I too "have a problem" with components, and it is this: all the time is being spent on making mechanisms for finding and activating new nouns and verbs. once they exist, they tend to just get plopped into a "component bucket" application, wired together (manually) to make the application do what it's supposed to, and forgotten about. the task of finding new linguistic connectives is generally ignored. consider some domain specific languages developed in higher order languages like haskell.. they have really powerful connectives, well crafted to seemlessly "make bigger things out of smaller things" with a single statement. like the "|" connective accomplishes a reasonably rich set of "dup2, dup2, close, close, fork, exec" statements in a single character, higher order connectives can blend one "behaviour" into another, one "music" into another, one "animation" into another. now consider the connectives holding component-architecture programs (mozilla, nautilus, evolution) together: subobject activation and embedding, for loops, bulk data transfer, reference-to-data transfer, and hand crafted method calls.

the trouble with making a clean and useable connective is that it requires strict adherence to interfaces, and interfaces with good enough design to be connected together. in the current landscape of CORBA componentware, people tend to "just keep adding methods" to single objects, often critical ones, where they should be developing connectives and subobjects obeying regular, well designed, readily combinable interfaces. patterns of composition are way more powerful than just "my thing can see your thing". this is what sets fresco's interfaces apart from other uses of CORBA: its primitives, connectives and decorators are chosen to construct self-laying out, event-handling, MVC behavioural composites out of sub-objects in a natural way. designing those interfaces was clearly a hell of a lot of work, and they still don't do everything you'd want them to. but they're a far cry better than what other people are using CORBA for.

I'm afraid in 5 more years, programming will truly have regressed to for loops in ECMAscript. and that will be very sad.

more hot kimchee

back in toronto. cleaned apartment, moved everything around, paid loads of bills, back in my normal life with frances. everything feels mostly right again.

current fascination is with the perverse beauty of "generative programming"; in particular, with the horrors of expression templates and their use in compile time optimization of scientific computation. This is sick, dark magic business and I love it.

thus far, authors have explored this technique in making unrolled vector libraries and simulating functional programming. I'm interested in seeing if the same technique can be effectively used to do an arbitrary precision rationals package in C++ without any performance hit. I think it can, but I'm still surveying the literature. it's even crossed my mind that such a library could select appropriate cases in which to use long word & vector integer coprocessors, so common on today's CPUs :)

this is especially interesting because, now that I'm fiddling with quantum chemistry programs, I'm really coming to loathe floating point math.

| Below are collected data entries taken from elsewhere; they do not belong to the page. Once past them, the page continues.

theorem flushTxMicro_step (hu : s.upc.command = some (.flushTx c)) (h : finish (flushTxMicro s) = .next t) :
    MicroStep s t := by
  unfold flushTxMicro at h
  split at h
  · next c' he =>
    rcases finish_selecting h with ⟨hs, h⟩ | ⟨_, rfl⟩
    · obtain ⟨a, ha, h⟩ := finish_bind faultsOnly_resetFirst h
      have hi := resetFirst_inputs ha
      cases h
      exact ⟨⟨hi.par, hi.counts, hi.cmdQ, hi.turns⟩, Or.inr (Or.inl ⟨by rw [he]; rfl, by rw [he]; rfl, c', rfl,
        Or.inr hs, fun x hx => by cases hx⟩)⟩
    · exact ⟨⟨rfl, rfl, rfl, rfl⟩, Or.inl rfl⟩
  · obtain ⟨a, ha, h⟩ := finish_bind faultsOnly_resetSecond h
    have hi := resetSecond_inputs ha
    cases h
    exact ⟨⟨hi.par, hi.counts, hi.cmdQ, hi.turns⟩, Or.inl rfl⟩
  · next h1 h2 =>
    cases hs : s.upc <;> rw [hs] at hu h1 h2 <;>
      first | exact absurd rfl (h1 _) | exact absurd rfl (h2 _) | simp [Upc.command] at hu

theorem writeMicro_step {b : Byte} (hu : s.upc.command = some (.write c b)) (h : finish (writeMicro s) = .next t) :
    MicroStep s t := by
  unfold writeMicro at h
  split at h
  · next c' b' he =>
    rcases finish_selecting h with ⟨hs, h⟩ | ⟨_, rfl⟩
    · obtain ⟨a, ha, h⟩ := finish_bind faultsOnly_loadHead h
      obtain ⟨hb, rfl⟩ := loadHead_ok.1 ha
      cases h
      refine ⟨⟨rfl, rfl, rfl, rfl⟩, Or.inr (Or.inl ⟨by rw [he]; rfl, by rw [he]; rfl, c', rfl, Or.inr hs, ?_⟩)⟩
      intro x hx
      obtain rfl := List.mem_singleton.1 hx
      exact Or.inr (head_lt_cap hb)
    · exact ⟨⟨rfl, rfl, rfl, rfl⟩, Or.inl rfl⟩
  · next c' b' h0 he =>
    obtain ⟨a, ha, h⟩ := finish_bind faultsOnly_loadTail h
    obtain ⟨hb, rfl⟩ := loadTail_ok.1 ha
    cases h
    split
    · exact ⟨⟨rfl, rfl, rfl, rfl⟩, Or.inl rfl⟩
    · refine ⟨⟨rfl, rfl, rfl, rfl⟩, Or.inr (Or.inl ⟨by rw [he]; rfl, by rw [he]; rfl, c', rfl,
        Or.inl (by rw [he]; rfl), ?_⟩)⟩
      intro x hx
      rcases List.mem_cons.1 hx with rfl | hx
      · exact Or.inl (by rw [he]; exact List.mem_cons_self ..)
      · obtain rfl := List.mem_singleton.1 hx
        exact Or.inr (tail_lt_cap hb)
  · next c' b' h0 t0 he =>
    obtain ⟨a, ha, h⟩ := finish_bind faultsOnly_storeByte h
    obtain ⟨_, _, rfl⟩ := storeByte_ok.1 ha
    cases h
    exact ⟨⟨rfl, rfl, rfl, rfl⟩, Or.inr (Or.inl ⟨by rw [he]; rfl, by rw [he]; rfl, c', rfl,
      Or.inl (by rw [he]; rfl), fun x hx => Or.inl (by rw [he]; exact hx)⟩)⟩
  · next c' b' h0 t0 he =>
    obtain ⟨a, ha, h⟩ := finish_bind faultsOnly_advanceHead h
    obtain ⟨_, rfl⟩ := advanceHead_ok.1 ha
    cases h
    exact ⟨⟨by simp, by simp, by simp, by simp⟩, Or.inr (Or.inl ⟨by rw [he]; rfl, by rw [he]; rfl, c', rfl,
      Or.inl (by rw [he]; rfl), fun x hx => Or.inl (by rw [he]; exact hx)⟩)⟩
  · next c' b' h0 t0 he =>
    have hi := (layerStep_isReady (s.chan c').handle s).inputs
    cases h
    split
    · exact ⟨⟨hi.par, hi.counts, hi.cmdQ, hi.turns⟩, Or.inr (Or.inl ⟨by rw [he]; rfl, by rw [he]; rfl, c', rfl,
        Or.inl (by rw [he]; rfl), fun x hx => Or.inl (by rw [he]; exact hx)⟩)⟩
    · exact ⟨⟨hi.par, hi.counts, hi.cmdQ, hi.turns⟩, Or.inl rfl⟩
  · next c' b' h0 t0 r he =>
    obtain ⟨a, ha, h⟩ := finish_bind faultsOnly_loadHead h
    obtain ⟨hb, rfl⟩ := loadHead_ok.1 ha
    cases h
    refine ⟨⟨rfl, rfl, rfl, rfl⟩, Or.inr (Or.inl ⟨by rw [he]; rfl, by rw [he]; rfl, c', rfl,
      Or.inl (by rw [he]; rfl), ?_⟩)⟩
    intro x hx
    simp only [State.setUpc, Upc.indices, List.mem_cons, List.not_mem_nil, or_false] at hx
    rcases hx with rfl | rfl | rfl
    · exact Or.inl (by rw [he]; simp [Upc.indices])
    · exact Or.inl (by rw [he]; simp [Upc.indices])
    · exact Or.inr (head_lt_cap hb)
  · next c' b' h0 t0 r h2 he =>
    obtain ⟨a, ha, h⟩ := finish_bind faultsOnly_loadTail h
    obtain ⟨hb, rfl⟩ := loadTail_ok.1 ha
    cases h
    split
    · exact ⟨⟨rfl, rfl, rfl, rfl⟩, Or.inl rfl⟩
    · refine ⟨⟨rfl, rfl, rfl, rfl⟩, Or.inr (Or.inl ⟨by rw [he]; rfl, by rw [he]; rfl, c', rfl,
        Or.inl (by rw [he]; rfl), ?_⟩)⟩
      intro x hx
      simp only [State.setUpc, Upc.indices, List.mem_cons, List.not_mem_nil, or_false] at hx
      rcases hx with rfl | rfl | rfl | rfl
      · exact Or.inl (by rw [he]; simp [Upc.indices])
      · exact Or.inl (by rw [he]; simp [Upc.indices])
      · exact Or.inl (by rw [he]; simp [Upc.indices])
      · exact Or.inr (tail_lt_cap hb)
  · next c' b' h0 t0 r h2 t2 he =>
    obtain ⟨a, _, h⟩ := finish_bind faultsOnly_loadByte h
    cases h
    exact ⟨⟨rfl, rfl, rfl, rfl⟩, Or.inr (Or.inl ⟨by rw [he]; rfl, by rw [he]; rfl, c', rfl,
      Or.inl (by rw [he]; rfl), fun x hx => Or.inl (by rw [he]; exact hx)⟩)⟩
  · next c' b' h0 t0 r h2 t2 v he =>
    obtain ⟨a, ha, h⟩ := finish_bind faultsOnly_advanceTail h
    obtain ⟨_, rfl⟩ := advanceTail_ok.1 ha
    cases h
    exact ⟨⟨by simp, by simp, by simp, by simp⟩, Or.inr (Or.inl ⟨by rw [he]; rfl, by rw [he]; rfl, c', rfl,
      Or.inl (by rw [he]; rfl), fun x hx => Or.inl (by rw [he]; exact hx)⟩)⟩
  · next c' _ _ _ _ _ _ v he =>
    have hi := (layerStep_transmit (s.chan c').handle v s).inputs
    cases h
    exact ⟨⟨hi.par, hi.counts, hi.cmdQ, hi.turns⟩, Or.inl rfl⟩
  · next h1 h2 h3 h4 h5 h6 h7 h8 h9 h10 =>
    cases hs : s.upc <;> rw [hs] at hu h1 h2 h3 h4 h5 h6 h7 h8 h9 h10 <;>
      first | simp [Upc.command] at hu; done | exact absurd rfl (h1 _ _) | exact absurd rfl (h2 _ _ _)
            | exact absurd rfl (h3 _ _ _ _) | exact absurd rfl (h4 _ _ _ _) | exact absurd rfl (h5 _ _ _ _)
            | exact absurd rfl (h6 _ _ _ _ _) | exact absurd rfl (h7 _ _ _ _ _ _) | exact absurd rfl (h8 _ _ _ _ _ _ _)
            | exact absurd rfl (h9 _ _ _ _ _ _ _ _) | exact absurd rfl (h10 _ _ _ _ _ _ _ _)

end micro

/-! ### Every instruction -/

/-- What an instruction that goes on does to `UPC`: nothing, the start of a command, or a micro-step. -/
inductive UpcStep (i : Instr) (s t : State) : Prop where
  | same (h : t.upc = s.upc)
  | start (hs : s.upc = .idle) (h : t.upc.command = some i) (hn : t.upc.stepNumber = 1) (hc : t.chans = s.chans)
  | micro (h : s.upc.command = some i) (m : MicroStep s t)
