-- ==== Sys2Proof/Proofs/Invariant.lean ====
section
/-! The invariant: what a valid slot keeps under every instruction, one lemma per clause of `Inv`, and the obligations
that reset meets it and that every step keeps it. -/

namespace Sys2Proof.Machine

/-! ### What the invariant says of a command in progress, of a registry entry and of a valid slot -/

theorem Inv.valid_of_selected {s : State} {c : Slot} (h : Inv s) (hc : s.upc.selected = some c) :
    (s.chan c).valid = true :=
  (h.upc c hc).1

theorem Inv.valid_of_lookup {s : State} {k : Pid} {c : Slot} (h : Inv s) (hk : lookup k s = some c) :
    (s.chan c).valid = true := by
  obtain ⟨_, hreg⟩ := lookup_eq_some.mp hk
  obtain ⟨_, hv, _⟩ := h.reg k c hreg
  exact hv

theorem Inv.bufOk_of_valid {s : State} {b : Buf} (h : Inv s) (hv : (s.chan b.c).valid = true) :
    s.bufOk b = true := by
  obtain ⟨_, _, hrx, htx⟩ := h.chan b.c hv
  rcases b with ⟨c, side⟩
  cases side
  · exact hrx
  · exact htx

/-- The invariant speaks of the parameters and the block only. -/
theorem Inv.of_sameMachine {s u : State} (h : Inv s) (e : SameMachine s u) : Inv u where
  par := e.par ▸ h.par
  mem := e.block.mem ▸ h.mem
  chan := by
    intro c hv
    rw [chan_congr e.block.chans] at hv ⊢
    rw [e.par, bufOk_congr e.block.chans, bufOk_congr e.block.chans]
    exact h.chan c hv
  reg := by
    intro k c hk
    rw [regAt_congr e.block.reg] at hk
    rw [e.par, chan_congr e.block.chans]
    exact h.reg k c hk
  upc := by
    intro c hc
    rw [e.block.upc] at hc ⊢
    rw [cap_chan, chan_congr e.block.chans]
    exact h.upc c hc
  storage := by
    intro c i hw
    rw [written_congr e.block.mem, written_congr e.block.mem] at hw
    rw [cap_chan, chan_congr e.block.chans]
    exact h.storage c i hw

/-! ### Reset -/

/-- No storage is written, no slot valid and no entry registered at reset, so each clause has nothing to say of. -/
theorem inv_resetWith {p : Config.Params} (hp : p.wf) : Inv (State.resetWith p) where
  par := hp
  mem := ⟨List.Pairwise.nil, fun _ he => absurd he List.not_mem_nil⟩
  chan := fun c hv => by simp [State.chan, State.resetWith, Chan.reset] at hv
  reg := fun k c hk => by simp [State.regAt, State.resetWith] at hk
  upc := fun c hc => by simp [State.resetWith, Upc.selected] at hc
  storage := fun c i hw => by
    simp [State.written, State.resetWith, Memory.read, Memory.unlisted] at hw

/-- Settles O54: the standard parameters are legal, and reset meets the invariant under all legal ones. -/
theorem resetMeetsTheInvariant : Obligations.ResetMeetsTheInvariant :=
  ⟨inv_resetWith (by decide), fun _ hp => inv_resetWith hp⟩

/-! ### What an effect keeps of a valid slot, and what a construction makes -/

theorem constructRejected_eq_false {c : Slot} {k : Pid} {n : Idx} {s : State} :
    constructRejected c k n s = false ↔
      c.val < s.par.nch ∧ (s.chan c).valid = false ∧ k.val < s.par.np ∧ 0 < n.toNat := by
  have hn : ¬n = 0#16 ↔ 0 < n.toNat := by
    rw [Nat.pos_iff_ne_zero, ne_eq, ← BitVec.toNat_inj]
    rfl
  simp [constructRejected, hn, and_assoc]

/-- CONSTRUCT either leaves the block alone or was not rejected. -/
theorem Effect.of_construct {s t : State} {c : Slot} {k : Pid} {n : Idx} (h : Effect s t (.construct c k n)) :
    t.chans = s.chans ∨ constructRejected c k n s = false := by
  generalize hi : Instr.construct c k n = i at h
  cases h with
  | nothing i hc => exact Or.inl hc
  | construct c' k' n' h => cases hi; exact Or.inr h
  | flushHead i c' side e => subst hi; cases side <;> cases e
  | flushTail i c' side e => subst hi; cases side <;> cases e
  | readTail | writeStore | writeHead | writeTail | receive | transmit | deliver => cases hi

/-- A valid slot stays valid and keeps its handle and capacity: only an invalid slot is constructed. -/
theorem Effect.valid_kept {i : Instr} {s t : State} (h : Effect s t i) {c : Slot} (hv : (s.chan c).valid = true) :
    (t.chan c).valid = true ∧ (t.chan c).handle = (s.chan c).handle ∧ (t.chan c).cap = (s.chan c).cap := by
  rcases effect_control h with ⟨c', k, n, _, hr, hc, _⟩ | ⟨_, hk⟩
  · obtain ⟨_, hfree, _⟩ := constructRejected_eq_false.mp hr
    have hne : c ≠ c' := by rintro rfl; rw [hfree] at hv; cases hv
    rw [chan_congr hc, chan_setChan_ne _ _ hne]
    exact ⟨hv, rfl, rfl⟩
  · obtain ⟨h1, h2, h3⟩ := hk c
    exact ⟨h1.trans hv, h2, h3⟩

/-- A buffer of a valid slot keeps its indices in range. -/
theorem Effect.bufOk_kept {i : Instr} {s t : State} (h : Effect s t i) {b : Buf} (hv : (s.chan b.c).valid = true)
    (hb : s.bufOk b = true) : t.bufOk b = true := by
  by_cases hi : ∃ c k n, i = .construct c k n
  · obtain ⟨c, k, n, rfl⟩ := hi
    rcases h.of_construct with hc | hr
    · rw [bufOk_congr hc]; exact hb
    · refine effect_bufOk h b hb fun c' k' n' e => ?_
      cases e
      rintro rfl
      obtain ⟨_, hfree, _⟩ := constructRejected_eq_false.mp hr
      rw [hfree] at hv
      cases hv
  · exact effect_bufOk h b hb fun c k n e => absurd ⟨c, k, n, e⟩ hi

/-! ### Each clause of the invariant under an instruction that goes on -/

section clauses

variable {i : Instr} {s t : State}

/-- The memory list: at most one byte is written. -/
theorem Effect.mem_wf (h : Effect s t i) (hm : s.mem.wf) : t.mem.wf := by
  rcases effect_bytes h with e | ⟨_, _, _, e, _⟩
  · rw [e]; exact hm
  · rw [e]; exact Memory.wf_write hm ..

/-- A slot that is valid afterwards was valid before, or has just been constructed. -/
theorem Effect.chanInv (h : Effect s t i) (hp : t.par = s.par) (hs : Inv s) : ChanInv t := by
  intro c hv
  rw [hp]
  by_cases hvs : (s.chan c).valid = true
  · obtain ⟨hlt, hnp, hrx, htx⟩ := hs.chan c hvs
    obtain ⟨_, hh, _⟩ := h.valid_kept hvs
    rw [hh]
    exact ⟨hlt, hnp, h.bufOk_kept hvs hrx, h.bufOk_kept hvs htx⟩
  · rcases effect_control h with ⟨c', k, n, _, hr, hc, _⟩ | ⟨_, hk⟩
    · obtain ⟨hlt, _, hnp, hpos⟩ := constructRejected_eq_false.mp hr
      obtain rfl : c = c' := by
        by_contra hne
        rw [chan_congr hc, chan_setChan_ne _ _ hne] at hv
        exact hvs hv
      have hchan : t.chan c = ⟨true, k, n, 0, 0, 0, 0⟩ := by rw [chan_congr hc, chan_setChan_same]
      simp only [bufOk_iff, State.head, State.tail, State.cap, hchan]
      exact ⟨hlt, hnp, ⟨hpos, hpos⟩, hpos, hpos⟩
    · exact absurd ((hk c).1 ▸ hv) hvs

/-- A registry entry is the one just made, or an older one, whose slot was valid and keeps its handle. -/
theorem Effect.regInv (h : Effect s t i) (hp : t.par = s.par) (hs : RegInv s) : RegInv t := by
  have kept : ∀ j d, s.regAt j = some d → j.val < t.par.np ∧ (t.chan d).valid = true ∧ (t.chan d).handle = j := by
    intro j d hj
    obtain ⟨hnp, hv, hh⟩ := hs j d hj
    obtain ⟨hv', hh', _⟩ := h.valid_kept hv
    exact ⟨hp ▸ hnp, hv', hh'.trans hh⟩
  intro j d hj
  rcases effect_control h with ⟨c, k, n, _, hr, hc, hreg, _⟩ | ⟨hreg, _⟩
  · rw [regAt_congr hreg] at hj
    by_cases hjk : j = k
    · subst hjk
      rw [regAt_setReg_same] at hj
      cases hj
      obtain ⟨_, _, hnp, _⟩ := constructRejected_eq_false.mp hr
      rw [hp, chan_congr hc, chan_setChan_same]
      exact ⟨hnp, rfl, rfl⟩
    · exact kept j d (regAt_setReg_ne s _ hjk ▸ hj)
  · exact kept j d (regAt_congr hreg j ▸ hj)

/-- A command that goes on runs on the slot it had selected or has just selected, and its locals are older ones or
indices of that slot just loaded. -/
theorem Continues.upcInv (h : Continues s t) (hs : UpcInv s) {c : Slot} (hc : t.upc.selected = some c) :
    (s.chan c).valid = true ∧ ∀ x ∈ t.upc.indices, x.toNat < (s.cap c).toNat := by
  obtain ⟨c', hc', hsel, hidx⟩ := h.selected
  obtain rfl : c' = c := Option.some.inj (hc'.symm.trans hc)
  have hslot : t.upc.command.bind slotOf = some c' := Upc.slot_of_selected hc
  have old : ∀ d, s.upc.selected = some d → d = c' := by
    intro d hd
    have := Upc.slot_of_selected hd
    rw [← h.command, hslot] at this
    exact (Option.some.inj this).symm
  refine ⟨hsel.elim (fun hd => (hs _ hd).1) (fun hd => ((selects_iff s c').mp hd).2), fun x hx => ?_⟩
  rcases hidx x hx with hx | hx
  · cases hd : s.upc.selected with
    | none => rw [Upc.indices_of_not_selected hd] at hx; cases hx
    | some d =>
      obtain rfl := old d hd
      exact (hs _ hd).2 x hx
  · exact hx

theorem Effect.upcInv (h : Effect s t i) (hu : UpcStep i s t) (hs : UpcInv s) : UpcInv t := by
  have kept : ∀ c, (s.chan c).valid = true ∧ (∀ x ∈ t.upc.indices, x.toNat < (s.cap c).toNat) →
      (t.chan c).valid = true ∧ ∀ x ∈ t.upc.indices, x.toNat < (t.cap c).toNat := by
    intro c ⟨hv, hx⟩
    obtain ⟨hv', _, hcap⟩ := h.valid_kept hv
    rw [cap_chan, hcap]
    exact ⟨hv', hx⟩
  intro c hc
  refine kept c ?_
  rcases hu with e | ⟨_, _, hn, _⟩ | ⟨_, m⟩
  · rw [e] at hc ⊢; exact hs c hc
  · rw [(Upc.first_step hn).1] at hc; cases hc
  · rcases m.upc with e | hcont | ⟨e, _⟩
    · rw [e] at hc; cases hc
    · exact hcont.upcInv hs hc
    · rw [e] at hc ⊢; exact hs c hc

/-- A byte written before belongs to a valid slot, which keeps its capacity; the one byte an instruction writes lies in
the slot a command has selected or the registry names. -/
theorem Effect.storageInv (h : Effect s t i) (hs : Inv s) : StorageInv t := by
  have kept : ∀ c (x : Idx), (s.chan c).valid = true → x.toNat < (s.cap c).toNat →
      (t.chan c).valid = true ∧ x.toNat < (t.cap c).toNat := by
    intro c x hv hx
    obtain ⟨hv', _, hcap⟩ := h.valid_kept hv
    rw [cap_chan, hcap]
    exact ⟨hv', hx⟩
  have old : ∀ c x, s.written (.rxmem c) x = true ∨ s.written (.txmem c) x = true →
      (t.chan c).valid = true ∧ x.toNat < (t.cap c).toNat := fun c x hw =>
    kept c x (hs.storage c x hw).1 (hs.storage c x hw).2
  intro c x hw
  rcases effect_bytes h with e | ⟨sp, y, v, e, who⟩
  · rw [written_congr e, written_congr e] at hw
    exact old c x hw
  · by_cases hnew : (Space.rxmem c = sp ∨ Space.txmem c = sp) ∧ x = y
    · obtain ⟨hsp, rfl⟩ := hnew
      rcases who with ⟨d, _, _, rfl, hsel, hy⟩ | ⟨_, d, _, hk, rfl, hy⟩ | ⟨_, _, d, _, rfl⟩
      · obtain rfl : c = d := by simpa using hsp
        exact kept c x (hs.valid_of_selected hsel) hy
      · obtain rfl : c = d := by simpa using hsp
        exact kept c x (hs.valid_of_lookup hk) hy
      · simp at hsp
    · refine old c x ?_
      rw [not_and] at hnew
      rw [written_of_write e, written_of_write e, if_neg fun h => hnew (Or.inl h.1) h.2,
        if_neg fun h => hnew (Or.inr h.1) h.2] at hw
      exact hw

end clauses

/-- Every instruction that goes on keeps the invariant. -/
theorem exec_inv {i : Instr} {s t : State} (hs : Inv s) (h : exec i s = .next t) : Inv t := by
  have he := exec_effect h
  obtain ⟨hin, hu⟩ := exec_upc h
  exact ⟨hin.par ▸ hs.par, he.mem_wf hs.mem, he.chanInv hin.par hs, he.regInv hin.par hs.reg, he.upcInv hu hs.upc,
    he.storageInv hs⟩

/-- Settles O55: a step that goes on runs an instruction on the same machine, or leaves the machine alone. -/
theorem everyStepKeepsTheInvariant : Obligations.EveryStepKeepsTheInvariant := by
  intro s t hs h
  rcases step_next h with ⟨i, u, hu, hx⟩ | hst
  · exact exec_inv (hs.of_sameMachine hu) hx
  · exact hs.of_sameMachine hst

end Sys2Proof.Machine
end

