-- ==== Sys2Proof/Proofs/IndexArithmetic.lean ====
section
/-! EMPTY, FULL and the occupancy of a buffer, on indices in range (10_state.md R28, R29). -/

namespace Sys2Proof.Machine

/-- Settles O42: FULL names the index after the head, which is the head itself for `N = 1` only. -/
theorem emptyAndFullExcludeEachOther : Obligations.EmptyAndFullExcludeEachOther := by
  intro h t n hh ht
  rw [isEmptyAt_iff, isFullAt_iff_of_lt hh]
  refine ⟨fun hn => ?_, fun hn => ?_⟩
  · rintro ⟨he, hf⟩
    split at hf <;> omega
  · rw [if_pos (by omega)]
    omega

/-- Settles O43: over the integers the remainder is in `[0, N)`, so the 16 bits hold it; the rest follows from its
two-case form. -/
theorem occupancyIsBetweenEmptyAndFull : Obligations.OccupancyIsBetweenEmptyAndFull := by
  intro h t n hh ht
  have hocc := occupancyAt_toNat hh ht
  refine ⟨?_, hocc, ?_, ?_, ?_⟩
  · have hn := n.isLt
    have hpos : (0 : Int) < n.toNat := by omega
    have h0 := Int.emod_nonneg ((h.toNat : Int) - t.toNat + n.toNat) hpos.ne'
    have h1 := Int.emod_lt_of_pos ((h.toNat : Int) - t.toNat + n.toNat) hpos
    rw [occupancyAt, BitVec.toNat_ofNat, Nat.mod_eq_of_lt (by omega), Int.toNat_of_nonneg h0]
  · have := occupancyAt_lt hh ht
    omega
  · rw [isEmptyAt_iff, hocc]
    split <;> omega
  · rw [isFullAt_iff_of_lt hh, hocc]
    split <;> split <;> omega

end Sys2Proof.Machine
end

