/-! ### The obligations on WRITE with nothing in between -/

/-- Settles O24: the push, and the question answered 0. -/
theorem writeQueuesTheByteWhileBusy : Obligations.WriteQueuesTheByteWhileBusy := by
  intro s c b hu hc hv hb hf hm hp hbusy
  have hpush := turnsOf_write_of_notFull (b := b) hu (selects_of hc hv) hb (mt (isFullAt_iff (cap_pos hb)).mp hf)
  have hready := hwIsReady_queued (b := b) hm hp
  rw [hbusy, Bool.not_true] at hready
  have hask : exec (.write c b) (queued c b s) =
      .next (((queued c b s).log (.isReady (s.chan c).handle false)).endCommand .ok 0) := by
    rw [exec_write_notReady rfl (congrArg Prod.fst hready), hready]
  exact ⟨_, turnsOf_add hpush (turnsOf_succ hask rfl), chan_setChan_same .., fun d hd => chan_setChan_ne _ _ hd, rfl,
    rfl, byteAt_pushed ⟨c, .tx⟩ b s, sameMemoryBut_pushed ⟨c, .tx⟩ b s, rfl, rfl, rfl, rfl, rfl, ⟨rfl, rfl, rfl, rfl⟩⟩

/-- Settles O25: the push, the question answered 1, and the submission of the oldest byte to an idle peripheral. -/
theorem writeSubmitsTheOldestByteWhenIdle : Obligations.WriteSubmitsTheOldestByteWhenIdle := by
  intro s c b v hu hc hv hb hf hm hp hidle hinj hempty hold
  have hnf := mt (isFullAt_iff (cap_pos hb)).mp hf
  have hpush := turnsOf_write_of_notFull (b := b) hu (selects_of hc hv) hb hnf
  have hready := hwIsReady_queued (b := b) hm hp
  rw [hidle, Bool.not_false] at hready
  have hask : exec (.write c b) (queued c b s) = .next (answeredReady c b s) := by
    rw [exec_write_ready rfl (congrArg Prod.fst hready), hready]
    rfl
  have hsubmit := turnsOf_write_of_ready (s := answeredReady c b s) rfl (bufOk_pushed b hb)
    (nonEmpty_answeredReady hnf) (oldest_answeredReady hempty hold)
  rw [handle_answeredReady, hwTransmitByte_answeredReady _ hm hp hidle hinj] at hsubmit
  have hpop := popped_pushed_tx c b s
  exact ⟨_, turnsOf_add hpush (turnsOf_succ hask hsubmit), (congrArg (·.chan c) hpop).trans (chan_setChan_same ..),
    fun d hd => (congrArg (·.chan d) hpop).trans (chan_setChan_ne _ _ hd), rfl, rfl, byteAt_pushed ⟨c, .tx⟩ b s,
    sameMemoryBut_pushed ⟨c, .tx⟩ b s, rfl, List.append_assoc .., periph_setPeriph_same ..,
    fun p hne => periph_setPeriph_ne _ _ hne, rfl, rfl, ⟨rfl, rfl, rfl, rfl⟩⟩

end Sys2Proof.Machine
end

the other possibly useful thing which could be done at a static metaprogramming level is to reorder expressions to minimize truncation and roundoff error if you happen to be using FP. so much interesting stuff to explore. sigh

going out to a party now...

kazoo orchestration

raph suggests, as many have before, that:

Nonetheless, it is important for authors to get paid for their work

And, while I can understand that authors certainly want to be paid (don't we all) I do not concur that it is important. Indeed, I broadly disagree with the film, music, book, and magazine industries in their constant affirmation of the supposed right of the "creative person" to get paid for anything they happen to create. A vast, incalculable majority of the material these industries foist on us is utter crap. We consume it because

  1. we have disposable income
  2. it's better than staring at a blank wall
  3. the companies use every known method of persuasion to get us to buy it
That these companies have a right to collect this money, come what may, or that the producers of the force-fed poop we all dole out for have a right to continue to be paid whatever fractional royalty the promoters pass along, is totally absurd. Payment is a function of the skills marketplace, and/or the marketplace for the product the skills happen to produce. If the market conditions no longer favour your industry, your skills, your products, you're out of luck! That's the fundamental optimization rule of a free market, and it's a pretty tough position to argue that the artists/promoter/publisher couldn't possibly have switched to a more profitable line of work when their current honeypot dried up.